You can skewer the berries up to a day ahead and keep them refrigerated, but coat them with the hot syrup just before serving. Once coated, store in an airtight container at room temperature for up to 3 hours; refrigeration may cause the sugar to become sticky.

technical
Q

What texture and appearance should I look for when making Tang Hulu?

A

The finished Tang Hulu should have a glossy, deep‑red shell with fine, wispy sugar threads that look like cotton candy.

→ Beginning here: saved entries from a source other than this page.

-- ==== Sys2Proof/Machine/Sts.lean ====
section
/-! DEFINITION. The System Timer Service's commands (`43_sts.md`). -/

namespace Sys2Proof.Machine

/-- `STS.INIT`: `TICKINT` and `CLKSOURCE` from the static configuration; each is a write of one field
(R164, R165). -/
def execStsInit (s : State) : Result :=
  .next (respond 0
    { beforeFieldWrite s with
      stsTickInt := s.cfg.stsCfgTickInt
      stsClkSource := s.cfg.stsCfgClkSrc })

/-- `STS.BUSYWAIT ticks`: the start step; the polls and the finish step are steps of their own, and the
response comes with the finish step (R166). -/
def execStsBusyWait (ticks : Word) (s : State) : Result := .next (busyWaitStart ticks s)

/-- `STS.ELAPSED`: `reload - current` modulo 2^32 (R167). -/
def execStsElapsed (s : State) : Result :=
  .next (respond ((memRead .stsReload s).1 - (memRead .stsCurrent s).1) s)

/-- `STS.REMAINING`: `current` (R168). -/
def execStsRemaining (s : State) : Result := .next (respond (memRead .stsCurrent s).1 s)

/-- A job put into the slot, `CBREF_BITS` wide, and the counter started (R169, R170, R40). -/
def startJob (m : JobMode) (ticks : Word) (callback : CbRef) (s : State) : State :=
  setTimerEnable true
    { loadTimer ticks s with stsCb := heldCallback s.cfg callback, stsMode := m }

/-- `STS.SETSINGLE ticks, callback` (R169). -/
def execStsSetSingle (ticks : Word) (callback : CbRef) (s : State) : Result :=
  .next (respond 0 (startJob .single ticks callback s))

/-- `STS.SETPERIODIC ticks, callback` (R170). -/
def execStsSetPeriodic (ticks : Word) (callback : CbRef) (s : State) : Result :=
  .next (respond 0 (startJob .periodic ticks callback s))

/-- `STS.STOP`: `ENABLE` only (R171). -/
def execStsStop (s : State) : Result := .next (respond 0 (setTimerEnable false s))

/-- `STS.DISPATCH`: the routine of the timer, entered from the command port (R172, R213). -/
def execStsDispatch (s : State) : Result := .next (dispatchTimer true s)

end Sys2Proof.Machine
end

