-- ==== Sys2Proof/Decode.lean ====
section
/-! DEFINITION. The command word `CMD64` (R90 to R98): its fields, the opcode map as R94 prints it, the
decoder, and the encoder. The decoder is total and rejects by name; both rejections are
`IllegalCommand` at the command port (R97). The value checks of R96 are the meanings'. -/

namespace Sys2Proof

/-- The fields of `CMD64` (R91). -/
structure Fields where
  opc : Byte
  c : Byte
  b : Byte
  a : Byte
  w : Word
  deriving DecidableEq, Repr

/-- The fields of a command word: OPC 63:56, C 55:48, B 47:40, A 39:32, W 31:0 (R91). -/
def Fields.ofWord (cw : CmdWord) : Fields where
  opc := cw.extractLsb' 56 8
  c := cw.extractLsb' 48 8
  b := cw.extractLsb' 40 8
  a := cw.extractLsb' 32 8
  w := cw.extractLsb' 0 32

/-- The command word of its fields (R91). -/
def Fields.toWord (f : Fields) : CmdWord := f.opc ++ (f.c ++ (f.b ++ (f.a ++ f.w)))

/-- The alias `H` = `{C, B}`, a callback reference (R91). -/
def Fields.h (f : Fields) : CbRef := f.c ++ f.b

/-- The alias `N` = `{B, A}`, a register number (R91). -/
def Fields.n (f : Fields) : Half := f.b ++ f.a

/-- Why a word matches no row of the opcode map; both are `IllegalCommand` (R97). -/
inductive DecodeError where
  /-- `OPC` is not in the table -/
  | reservedOpcode
  /-- a must-be-zero bit of the row is not zero -/
  | mustBeZero
  deriving DecidableEq, Repr

/-- `i` where the must-be-zero fields of its row are zero. -/
def whenZero (ok : Bool) (i : Instr) : Except DecodeError Instr :=
  if ok then .ok i else .error .mustBeZero

/-- The trigger mode carried in `C[0]` (R95). -/
def triggerOfBit (b : Bool) : TriggerMode := if b then .enabled else .disabled

/-- The row a word's fields match, with its operands, or the reason why none does (R93, R94). -/
def decodeFields (f : Fields) : Except DecodeError Instr :=
  match f.opc.toNat with
  | 0x01 => whenZero (f.c == 0 && f.w == 0) (.regRd f.n)
  | 0x02 => whenZero (f.c == 0) (.regWr f.n f.w)
  | 0x10 => whenZero (f.b == 0 && f.c == 0 && f.w == 0) (.icEnable f.a)
  | 0x11 => whenZero (f.b == 0 && f.c == 0 && f.w == 0) (.icDisable f.a)
  | 0x12 => whenZero (f.b == 0 && f.c == 0 && f.w == 0) (.icSetPend f.a)
  | 0x13 => whenZero (f.b == 0 && f.c == 0 && f.w == 0) (.icClrPend f.a)
  | 0x14 => whenZero (f.b == 0 && f.c == 0 && f.w == 0) (.icIsActive f.a)
  | 0x15 => whenZero (f.a.extractLsb' 3 5 == 0 && f.b == 0 && f.c == 0 && f.w == 0)
      (.icSetGrouping (f.a.extractLsb' 0 3))
  | 0x16 => whenZero (f.w == 0) (.icSetPrio f.a f.b f.c)
  | 0x17 => whenZero (f.a.extractLsb' 3 5 == 0 && f.w == 0)
      (.icEncPrio (f.a.extractLsb' 0 3) f.b f.c)
  | 0x20 => whenZero (f.b.extractLsb' 4 4 == 0 && f.c == 0 && f.w == 0)
      (.eirSetPort f.a (f.b.extractLsb' 0 4))
  | 0x21 => whenZero (f.b == 0 && f.c.extractLsb' 3 5 == 0 && f.w == 0)
      (.eirSetTrigger f.a (triggerOfBit (f.c.getLsbD 0)) (f.c.extractLsb' 1 2))
  | 0x22 => whenZero (f.b == 0 && f.c.extractLsb' 2 6 == 0 && f.w == 0)
      (.eirSetEdge f.a (f.c.extractLsb' 0 2))
  | 0x23 => whenZero (f.w == 0) (.eirRegCb f.a f.h)
  | 0x2F => whenZero (f.b == 0 && f.c == 0 && f.w == 0) (.eirDispatch f.a)
  | 0x30 => whenZero (f.a == 0 && f.b == 0 && f.c == 0 && f.w == 0) .stsInit
  | 0x31 => whenZero (f.a == 0 && f.b == 0 && f.c == 0) (.stsBusyWait f.w)
  | 0x32 => whenZero (f.a == 0 && f.b == 0 && f.c == 0 && f.w == 0) .stsElapsed
  | 0x33 => whenZero (f.a == 0 && f.b == 0 && f.c == 0 && f.w == 0) .stsRemaining
  | 0x34 => whenZero (f.a == 0) (.stsSetSingle f.w f.h)
  | 0x35 => whenZero (f.a == 0) (.stsSetPeriodic f.w f.h)
  | 0x36 => whenZero (f.a == 0 && f.b == 0 && f.c == 0 && f.w == 0) .stsStop
  | 0x3F => whenZero (f.a == 0 && f.b == 0 && f.c == 0 && f.w == 0) .stsDispatch
  | _ => .error .reservedOpcode

/-- The decoder of R93, without the value checks of R96. -/
def decode (cw : CmdWord) : Except DecodeError Instr := decodeFields (Fields.ofWord cw)

/-- The instruction that the decoder reads from an instruction of `nbits` bits whose number is `w`, bits
above `nbits` being 0. A command is one 64-bit word and a number, with no byte order (R74). -/
def decodeTableWord (nbits w : Nat) : Option Instr :=
  (decode (BitVec.ofNat 64 (w % 2 ^ nbits))).toOption

/-- The operation code of a command (R94). -/
def Instr.opcode : Instr → Byte
  | .regRd _ => 0x01
  | .regWr _ _ => 0x02
  | .icEnable _ => 0x10
  | .icDisable _ => 0x11
  | .icSetPend _ => 0x12
  | .icClrPend _ => 0x13
  | .icIsActive _ => 0x14
  | .icSetGrouping _ => 0x15
  | .icSetPrio _ _ _ => 0x16
  | .icEncPrio _ _ _ => 0x17
  | .eirSetPort _ _ => 0x20
  | .eirSetTrigger _ _ _ => 0x21
  | .eirSetEdge _ _ => 0x22
  | .eirRegCb _ _ => 0x23
  | .eirDispatch _ => 0x2F
  | .stsInit => 0x30
  | .stsBusyWait _ => 0x31
  | .stsElapsed => 0x32
  | .stsRemaining => 0x33
  | .stsSetSingle _ _ => 0x34
  | .stsSetPeriodic _ _ => 0x35
  | .stsStop => 0x36
  | .stsDispatch => 0x3F

/-- The bit `C[0]` that carries a trigger mode (R95). -/
def TriggerMode.bit : TriggerMode → BitVec 1
  | .disabled => 0
  | .enabled => 1

/-- The low half of a 16-bit operand, `A` of `N` and `B` of `H` (R91). -/
def lowByte (v : BitVec 16) : Byte := v.extractLsb' 0 8

/-- The high half of a 16-bit operand, `B` of `N` and `C` of `H` (R91). -/
def highByte (v : BitVec 16) : Byte := v.extractLsb' 8 8

/-- The fields of a command: the columns A, B, C, W of the opcode map (R94). -/
def Instr.fields (i : Instr) : Fields :=
  match i with
  | .regRd n => ⟨i.opcode, 0, highByte n, lowByte n, 0⟩
  | .regWr n data => ⟨i.opcode, 0, highByte n, lowByte n, data⟩
  | .icEnable index => ⟨i.opcode, 0, 0, index, 0⟩
  | .icDisable index => ⟨i.opcode, 0, 0, index, 0⟩
  | .icSetPend index => ⟨i.opcode, 0, 0, index, 0⟩
  | .icClrPend index => ⟨i.opcode, 0, 0, index, 0⟩
  | .icIsActive index => ⟨i.opcode, 0, 0, index, 0⟩
  | .icSetGrouping mode => ⟨i.opcode, 0, 0, 0#5 ++ mode, 0⟩
  | .icSetPrio index group subgroup => ⟨i.opcode, subgroup, group, index, 0⟩
  | .icEncPrio mode group subgroup => ⟨i.opcode, subgroup, group, 0#5 ++ mode, 0⟩
  | .eirSetPort line sel => ⟨i.opcode, 0, 0#4 ++ sel, line, 0⟩
  | .eirSetTrigger line mode edge => ⟨i.opcode, 0#5 ++ (edge ++ mode.bit), 0, line, 0⟩
  | .eirSetEdge line edge => ⟨i.opcode, 0#6 ++ edge, 0, line, 0⟩
  | .eirRegCb line callback => ⟨i.opcode, highByte callback, lowByte callback, line, 0⟩
  | .eirDispatch line => ⟨i.opcode, 0, 0, line, 0⟩
  | .stsInit => ⟨i.opcode, 0, 0, 0, 0⟩
  | .stsBusyWait ticks => ⟨i.opcode, 0, 0, 0, ticks⟩
  | .stsElapsed => ⟨i.opcode, 0, 0, 0, 0⟩
  | .stsRemaining => ⟨i.opcode, 0, 0, 0, 0⟩
  | .stsSetSingle ticks callback => ⟨i.opcode, highByte callback, lowByte callback, 0, ticks⟩
  | .stsSetPeriodic ticks callback => ⟨i.opcode, highByte callback, lowByte callback, 0, ticks⟩
  | .stsStop => ⟨i.opcode, 0, 0, 0, 0⟩
  | .stsDispatch => ⟨i.opcode, 0, 0, 0, 0⟩

/-- The command word of a command (R94). -/
def encode (i : Instr) : CmdWord := i.fields.toWord

/-- One row of the opcode map of R94 and of `spec/opcode_table.json`. -/
structure OpcodeRow where
  mnemonic : String
  matchBits : CmdWord
  mask : CmdWord
  deriving DecidableEq, Repr

/-- A word is of a row when `(cw & mask) = match` (R93). -/
def OpcodeRow.hits (r : OpcodeRow) (cw : CmdWord) : Bool := cw &&& r.mask == r.matchBits

/-- The row of a command: mnemonic, match and mask as R94 prints them. -/
def Instr.row : Instr → OpcodeRow
  | .regRd _ => ⟨"REG.RD", 0x0100000000000000, 0xFFFF0000FFFFFFFF⟩
  | .regWr _ _ => ⟨"REG.WR", 0x0200000000000000, 0xFFFF000000000000⟩
  | .icEnable _ => ⟨"IC.ENABLE", 0x1000000000000000, 0xFFFFFF00FFFFFFFF⟩
  | .icDisable _ => ⟨"IC.DISABLE", 0x1100000000000000, 0xFFFFFF00FFFFFFFF⟩
  | .icSetPend _ => ⟨"IC.SETPEND", 0x1200000000000000, 0xFFFFFF00FFFFFFFF⟩
  | .icClrPend _ => ⟨"IC.CLRPEND", 0x1300000000000000, 0xFFFFFF00FFFFFFFF⟩
  | .icIsActive _ => ⟨"IC.ISACTIVE", 0x1400000000000000, 0xFFFFFF00FFFFFFFF⟩
  | .icSetGrouping _ => ⟨"IC.SETGROUPING", 0x1500000000000000, 0xFFFFFFF8FFFFFFFF⟩
  | .icSetPrio _ _ _ => ⟨"IC.SETPRIO", 0x1600000000000000, 0xFF000000FFFFFFFF⟩
  | .icEncPrio _ _ _ => ⟨"IC.ENCPRIO", 0x1700000000000000, 0xFF0000F8FFFFFFFF⟩
  | .eirSetPort _ _ => ⟨"EIR.SETPORT", 0x2000000000000000, 0xFFFFF000FFFFFFFF⟩
  | .eirSetTrigger _ _ _ => ⟨"EIR.SETTRIGGER", 0x2100000000000000, 0xFFF8FF00FFFFFFFF⟩
  | .eirSetEdge _ _ => ⟨"EIR.SETEDGE", 0x2200000000000000, 0xFFFCFF00FFFFFFFF⟩
  | .eirRegCb _ _ => ⟨"EIR.REGCB", 0x2300000000000000, 0xFF000000FFFFFFFF⟩
  | .eirDispatch _ => ⟨"EIR.DISPATCH", 0x2F00000000000000, 0xFFFFFF00FFFFFFFF⟩
  | .stsInit => ⟨"STS.INIT", 0x3000000000000000, 0xFFFFFFFFFFFFFFFF⟩
  | .stsBusyWait _ => ⟨"STS.BUSYWAIT", 0x3100000000000000, 0xFFFFFFFF00000000⟩
  | .stsElapsed => ⟨"STS.ELAPSED", 0x3200000000000000, 0xFFFFFFFFFFFFFFFF⟩
  | .stsRemaining => ⟨"STS.REMAINING", 0x3300000000000000, 0xFFFFFFFFFFFFFFFF⟩
  | .stsSetSingle _ _ => ⟨"STS.SETSINGLE", 0x3400000000000000, 0xFF0000FF00000000⟩
  | .stsSetPeriodic _ _ => ⟨"STS.SETPERIODIC", 0x3500000000000000, 0xFF0000FF00000000⟩
  | .stsStop => ⟨"STS.STOP", 0x3600000000000000, 0xFFFFFFFFFFFFFFFF⟩
  | .stsDispatch => ⟨"STS.DISPATCH", 0x3F00000000000000, 0xFFFFFFFFFFFFFFFF⟩

/-- One command of each row, in the order of R94. -/
def oneOfEachRow : List Instr :=
  [.regRd 0, .regWr 0 0, .icEnable 0, .icDisable 0, .icSetPend 0, .icClrPend 0, .icIsActive 0,
   .icSetGrouping 0, .icSetPrio 0 0 0, .icEncPrio 0 0 0, .eirSetPort 0 0,
   .eirSetTrigger 0 .disabled 0, .eirSetEdge 0 0, .eirRegCb 0 0, .eirDispatch 0, .stsInit,
   .stsBusyWait 0, .stsElapsed, .stsRemaining, .stsSetSingle 0 0, .stsSetPeriodic 0 0, .stsStop,
   .stsDispatch]

/-- The opcode map (R94). -/
def opcodeMap : List OpcodeRow := oneOfEachRow.map Instr.row

end Sys2Proof
end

The coating should be crisp to the bite yet shatter easily, revealing the juicy tart fruit inside.

technical
Q

How do I know when the Tang Hulu is done cooking?

A

When the syrup reaches 150 °C (hard‑crack) and forms a clear, amber liquid, it is ready. A quick test is to drop a tiny drop into cold water; it should harden instantly into a brittle thread.

technical
Q

What does the YouTube channel WonderBites specialize in?

A

The YouTube channel WonderBites focuses on creative, visually striking street‑food recipes from around the world, offering step‑by‑step tutorials that emphasize fun techniques and easy‑to‑follow instructions for home cooks.

channel
Q

How does the YouTube channel WonderBites' approach to Chinese cooking differ from other Chinese cooking channels?

A

WonderBites highlights playful, eye‑catching methods—like the spinning technique for Tang Hulu—while many traditional Chinese cooking channels focus on classic home‑cooking methods. WonderBites blends cultural authenticity with modern presentation tricks.